On this website you find results and audio examples for a score-informed source separation procedure as described in [EM_ICASSP2012]. Based on non-negative matrix factorization (NMF), the main idea used in this approach is to impose score-based constraints on both the template as well as the activation side. Using such double constraints results in musically meaningful decompositions similar to parametric approaches, while being computationally less demanding and easier to implement.
The objective evaluation and comparison of various techniques is crucial for the scientific progress in applied fields such as music information retrieval. Here, the availability of common datasets are of foremost importance. One important goal of our collaboration is to generate royalty free music data without any copyright restrictions, which is freely available for research purposes. On this website we supply various types of music data recorded at the HFM. This data is referred to as Saarland Music Data (SMD). Besides usual music recordings (SMD Western Music), we also supply MIDI-audio pairs (SMD MIDI-Audio Piano Music). These pairs, which have been generated by using hybrid acoustic/digital pianos (Disklavier), constitute valuable ground truth material for various MIR tasks.
Website for SyncRWC, Mirror at MPII
On this web page, we supply MIDI-audio synchronization results obtained from the synchronization procedure described in [EMG_ICASSP2009]. Providing these results, our goal is to establish a platform for comparing and discussing various synchronization and alignment procedures. In general terms, music synchronization denotes a procedure which, for a given position in one representation of a piece of music, determines the corresponding position within another representation. Depending upon the respective data formats, one distinguishes between various synchronization tasks. For example, audio-audio synchronization refers to the task of time aligning two different audio recordings of a piece of music. These alignments can be used to jump freely between different interpretations, thus affording efficient and convenient audio browsing. The goal of MIDI-audio synchronization is to coordinate MIDI note events with audio data. The result can be regarded as an automated annotation of the audio recording with available MIDI data.

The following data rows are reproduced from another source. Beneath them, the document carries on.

/-! ## setSpare -/

@[simp] theorem setSpare_params (a : ArrayNo) (t : SpareNo) (x : SpareStatus) :
    (setSpare a t x s).params = s.params := rfl
@[simp] theorem setSpare_mem (a : ArrayNo) (t : SpareNo) (x : SpareStatus) : (setSpare a t x s).mem = s.mem := rfl
@[simp] theorem setSpare_epoch (a : ArrayNo) (t : SpareNo) (x : SpareStatus) :
    (setSpare a t x s).epoch = s.epoch := rfl
@[simp] theorem setSpare_turns (a : ArrayNo) (t : SpareNo) (x : SpareStatus) :
    (setSpare a t x s).turns = s.turns := rfl
@[simp] theorem setSpare_map (a : ArrayNo) (t : SpareNo) (x : SpareStatus) : (setSpare a t x s).map = s.map := rfl
@[simp] theorem setSpare_subs (a : ArrayNo) (t : SpareNo) (x : SpareStatus) :
    (setSpare a t x s).subs = { s.subs with spares := s.subs.spares.set a.val ((s.subs.spares.get a).set t.val x t.isLt) a.isLt } := rfl
@[simp] theorem setSpare_steer (a : ArrayNo) (t : SpareNo) (x : SpareStatus) :
    (setSpare a t x s).steer = s.steer := rfl
@[simp] theorem setSpare_scrub (a : ArrayNo) (t : SpareNo) (x : SpareStatus) :
    (setSpare a t x s).scrub = s.scrub := rfl
@[simp] theorem setSpare_queue (a : ArrayNo) (t : SpareNo) (x : SpareStatus) :
    (setSpare a t x s).queue = s.queue := rfl
@[simp] theorem setSpare_port (a : ArrayNo) (t : SpareNo) (x : SpareStatus) : (setSpare a t x s).port = s.port := rfl
@[simp] theorem setSpare_path (a : ArrayNo) (t : SpareNo) (x : SpareStatus) : (setSpare a t x s).path = s.path := rfl
@[simp] theorem setSpare_alert (a : ArrayNo) (t : SpareNo) (x : SpareStatus) :
    (setSpare a t x s).alert = s.alert := rfl
@[simp] theorem setSpare_link (a : ArrayNo) (t : SpareNo) (x : SpareStatus) : (setSpare a t x s).link = s.link := rfl
@[simp] theorem setSpare_busReset (a : ArrayNo) (t : SpareNo) (x : SpareStatus) :
    (setSpare a t x s).busReset = s.busReset := rfl
@[simp] theorem setSpare_supplyWarning (a : ArrayNo) (t : SpareNo) (x : SpareStatus) :
    (setSpare a t x s).supplyWarning = s.supplyWarning := rfl
@[simp] theorem setSpare_pending (a : ArrayNo) (t : SpareNo) (x : SpareStatus) :
    (setSpare a t x s).pending = s.pending := rfl

/-! ## setEntry -/

@[simp] theorem setEntry_params (i : Fin 32) (e : Option SubEntry) : (setEntry i e s).params = s.params := rfl
@[simp] theorem setEntry_mem (i : Fin 32) (e : Option SubEntry) : (setEntry i e s).mem = s.mem := rfl
@[simp] theorem setEntry_epoch (i : Fin 32) (e : Option SubEntry) : (setEntry i e s).epoch = s.epoch := rfl
@[simp] theorem setEntry_turns (i : Fin 32) (e : Option SubEntry) : (setEntry i e s).turns = s.turns := rfl
@[simp] theorem setEntry_map (i : Fin 32) (e : Option SubEntry) : (setEntry i e s).map = s.map := rfl
@[simp] theorem setEntry_subs (i : Fin 32) (e : Option SubEntry) :
    (setEntry i e s).subs = { s.subs with table := s.subs.table.set i.val e i.isLt } := rfl
@[simp] theorem setEntry_steer (i : Fin 32) (e : Option SubEntry) : (setEntry i e s).steer = s.steer := rfl
@[simp] theorem setEntry_scrub (i : Fin 32) (e : Option SubEntry) : (setEntry i e s).scrub = s.scrub := rfl
@[simp] theorem setEntry_queue (i : Fin 32) (e : Option SubEntry) : (setEntry i e s).queue = s.queue := rfl
@[simp] theorem setEntry_port (i : Fin 32) (e : Option SubEntry) : (setEntry i e s).port = s.port := rfl
@[simp] theorem setEntry_path (i : Fin 32) (e : Option SubEntry) : (setEntry i e s).path = s.path := rfl
@[simp] theorem setEntry_alert (i : Fin 32) (e : Option SubEntry) : (setEntry i e s).alert = s.alert := rfl
@[simp] theorem setEntry_link (i : Fin 32) (e : Option SubEntry) : (setEntry i e s).link = s.link := rfl
@[simp] theorem setEntry_busReset (i : Fin 32) (e : Option SubEntry) : (setEntry i e s).busReset = s.busReset := rfl
@[simp] theorem setEntry_supplyWarning (i : Fin 32) (e : Option SubEntry) :
    (setEntry i e s).supplyWarning = s.supplyWarning := rfl
@[simp] theorem setEntry_pending (i : Fin 32) (e : Option SubEntry) : (setEntry i e s).pending = s.pending := rfl

/-! ## setSteer -/

@[simp] theorem setSteer_params (a : ArrayNo) (r : SteerRecord) : (setSteer a r s).params = s.params := rfl
@[simp] theorem setSteer_mem (a : ArrayNo) (r : SteerRecord) : (setSteer a r s).mem = s.mem := rfl
@[simp] theorem setSteer_epoch (a : ArrayNo) (r : SteerRecord) : (setSteer a r s).epoch = s.epoch := rfl
@[simp] theorem setSteer_turns (a : ArrayNo) (r : SteerRecord) : (setSteer a r s).turns = s.turns := rfl
@[simp] theorem setSteer_map (a : ArrayNo) (r : SteerRecord) : (setSteer a r s).map = s.map := rfl
@[simp] theorem setSteer_subs (a : ArrayNo) (r : SteerRecord) : (setSteer a r s).subs = s.subs := rfl
@[simp] theorem setSteer_steer (a : ArrayNo) (r : SteerRecord) :
    (setSteer a r s).steer = s.steer.set a.val r a.isLt := rfl
@[simp] theorem setSteer_scrub (a : ArrayNo) (r : SteerRecord) : (setSteer a r s).scrub = s.scrub := rfl
@[simp] theorem setSteer_queue (a : ArrayNo) (r : SteerRecord) : (setSteer a r s).queue = s.queue := rfl
@[simp] theorem setSteer_port (a : ArrayNo) (r : SteerRecord) : (setSteer a r s).port = s.port := rfl
@[simp] theorem setSteer_path (a : ArrayNo) (r : SteerRecord) : (setSteer a r s).path = s.path := rfl
@[simp] theorem setSteer_alert (a : ArrayNo) (r : SteerRecord) : (setSteer a r s).alert = s.alert := rfl
@[simp] theorem setSteer_link (a : ArrayNo) (r : SteerRecord) : (setSteer a r s).link = s.link := rfl
@[simp] theorem setSteer_busReset (a : ArrayNo) (r : SteerRecord) : (setSteer a r s).busReset = s.busReset := rfl
@[simp] theorem setSteer_supplyWarning (a : ArrayNo) (r : SteerRecord) :
    (setSteer a r s).supplyWarning = s.supplyWarning := rfl
@[simp] theorem setSteer_pending (a : ArrayNo) (r : SteerRecord) : (setSteer a r s).pending = s.pending := rfl

/-! ## setCursor -/

@[simp] theorem setCursor_params (p : ScrubPos) : (setCursor p s).params = s.params := rfl
@[simp] theorem setCursor_mem (p : ScrubPos) : (setCursor p s).mem = s.mem := rfl
@[simp] theorem setCursor_epoch (p : ScrubPos) : (setCursor p s).epoch = s.epoch := rfl
@[simp] theorem setCursor_turns (p : ScrubPos) : (setCursor p s).turns = s.turns := rfl
@[simp] theorem setCursor_map (p : ScrubPos) : (setCursor p s).map = s.map := rfl
@[simp] theorem setCursor_subs (p : ScrubPos) : (setCursor p s).subs = s.subs := rfl
@[simp] theorem setCursor_steer (p : ScrubPos) : (setCursor p s).steer = s.steer := rfl
@[simp] theorem setCursor_scrub (p : ScrubPos) : (setCursor p s).scrub = { s.scrub with cursor := p } := rfl
@[simp] theorem setCursor_queue (p : ScrubPos) : (setCursor p s).queue = s.queue := rfl
@[simp] theorem setCursor_port (p : ScrubPos) : (setCursor p s).port = s.port := rfl
@[simp] theorem setCursor_path (p : ScrubPos) : (setCursor p s).path = s.path := rfl
@[simp] theorem setCursor_alert (p : ScrubPos) : (setCursor p s).alert = s.alert := rfl
@[simp] theorem setCursor_link (p : ScrubPos) : (setCursor p s).link = s.link := rfl
@[simp] theorem setCursor_busReset (p : ScrubPos) : (setCursor p s).busReset = s.busReset := rfl
@[simp] theorem setCursor_supplyWarning (p : ScrubPos) : (setCursor p s).supplyWarning = s.supplyWarning := rfl
@[simp] theorem setCursor_pending (p : ScrubPos) : (setCursor p s).pending = s.pending := rfl

/-! ## startFill -/

@[simp] theorem startFill_params : (startFill s).params = s.params := rfl
@[simp] theorem startFill_mem : (startFill s).mem = s.mem := rfl
@[simp] theorem startFill_epoch : (startFill s).epoch = s.epoch := rfl
@[simp] theorem startFill_turns : (startFill s).turns = s.turns := rfl
@[simp] theorem startFill_map : (startFill s).map = s.map := rfl
@[simp] theorem startFill_subs : (startFill s).subs = s.subs := rfl
@[simp] theorem startFill_steer : (startFill s).steer = s.steer := rfl
@[simp] theorem startFill_scrub : (startFill s).scrub = { s.scrub with fill := some ⟨0, 0⟩ } := rfl
@[simp] theorem startFill_queue : (startFill s).queue = s.queue := rfl
@[simp] theorem startFill_port : (startFill s).port = s.port := rfl
@[simp] theorem startFill_path : (startFill s).path = s.path := rfl
@[simp] theorem startFill_alert : (startFill s).alert = s.alert := rfl
@[simp] theorem startFill_link : (startFill s).link = s.link := rfl
@[simp] theorem startFill_busReset : (startFill s).busReset = s.busReset := rfl
@[simp] theorem startFill_supplyWarning : (startFill s).supplyWarning = s.supplyWarning := rfl
@[simp] theorem startFill_pending : (startFill s).pending = s.pending := rfl

/-! ## purgeRow -/

@[simp] theorem purgeRow_params (a : ArrayNo) (row : Nat) : (purgeRow a row s).params = s.params := rfl
@[simp] theorem purgeRow_mem (a : ArrayNo) (row : Nat) : (purgeRow a row s).mem = s.mem := rfl
@[simp] theorem purgeRow_epoch (a : ArrayNo) (row : Nat) : (purgeRow a row s).epoch = s.epoch := rfl
@[simp] theorem purgeRow_turns (a : ArrayNo) (row : Nat) : (purgeRow a row s).turns = s.turns := rfl
@[simp] theorem purgeRow_map (a : ArrayNo) (row : Nat) :
    (purgeRow a row s).map = s.map.removeWhere (MapEntry.inRow a row) := rfl
@[simp] theorem purgeRow_subs (a : ArrayNo) (row : Nat) : (purgeRow a row s).subs = s.subs := rfl
@[simp] theorem purgeRow_steer (a : ArrayNo) (row : Nat) : (purgeRow a row s).steer = s.steer := rfl
@[simp] theorem purgeRow_scrub (a : ArrayNo) (row : Nat) : (purgeRow a row s).scrub = s.scrub := rfl
@[simp] theorem purgeRow_queue (a : ArrayNo) (row : Nat) : (purgeRow a row s).queue = s.queue := rfl
@[simp] theorem purgeRow_port (a : ArrayNo) (row : Nat) : (purgeRow a row s).port = s.port := rfl
@[simp] theorem purgeRow_path (a : ArrayNo) (row : Nat) : (purgeRow a row s).path = s.path := rfl
@[simp] theorem purgeRow_alert (a : ArrayNo) (row : Nat) : (purgeRow a row s).alert = s.alert := rfl
@[simp] theorem purgeRow_link (a : ArrayNo) (row : Nat) : (purgeRow a row s).link = s.link := rfl
@[simp] theorem purgeRow_busReset (a : ArrayNo) (row : Nat) : (purgeRow a row s).busReset = s.busReset := rfl
@[simp] theorem purgeRow_supplyWarning (a : ArrayNo) (row : Nat) :
    (purgeRow a row s).supplyWarning = s.supplyWarning := rfl
@[simp] theorem purgeRow_pending (a : ArrayNo) (row : Nat) : (purgeRow a row s).pending = s.pending := rfl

Website for the Mocap Database HDM05
It is the objective of our motion capture database HDM05 to supply free motion capture data for research purposes. HDM05 contains more than three hours of systematically recorded and well-documented motion capture data in the C3D as well as in the ASF/AMC data format. Furthermore, HDM05 contains for more than 70 motion classes in 10 to 50 realizations executed by various actors. The HDM05 database has been designed and set up under the direction of Meinard Müller, Tido Röder, Michael Clausen, Bernhard Eberhardt, Björn Krüger, and Andreas Weber. The motion capturing has been conducted in the year 2005 at the Hochschule der Medien (HDM), Stuttgart, Germany, supervised by Bernhard Eberhardt.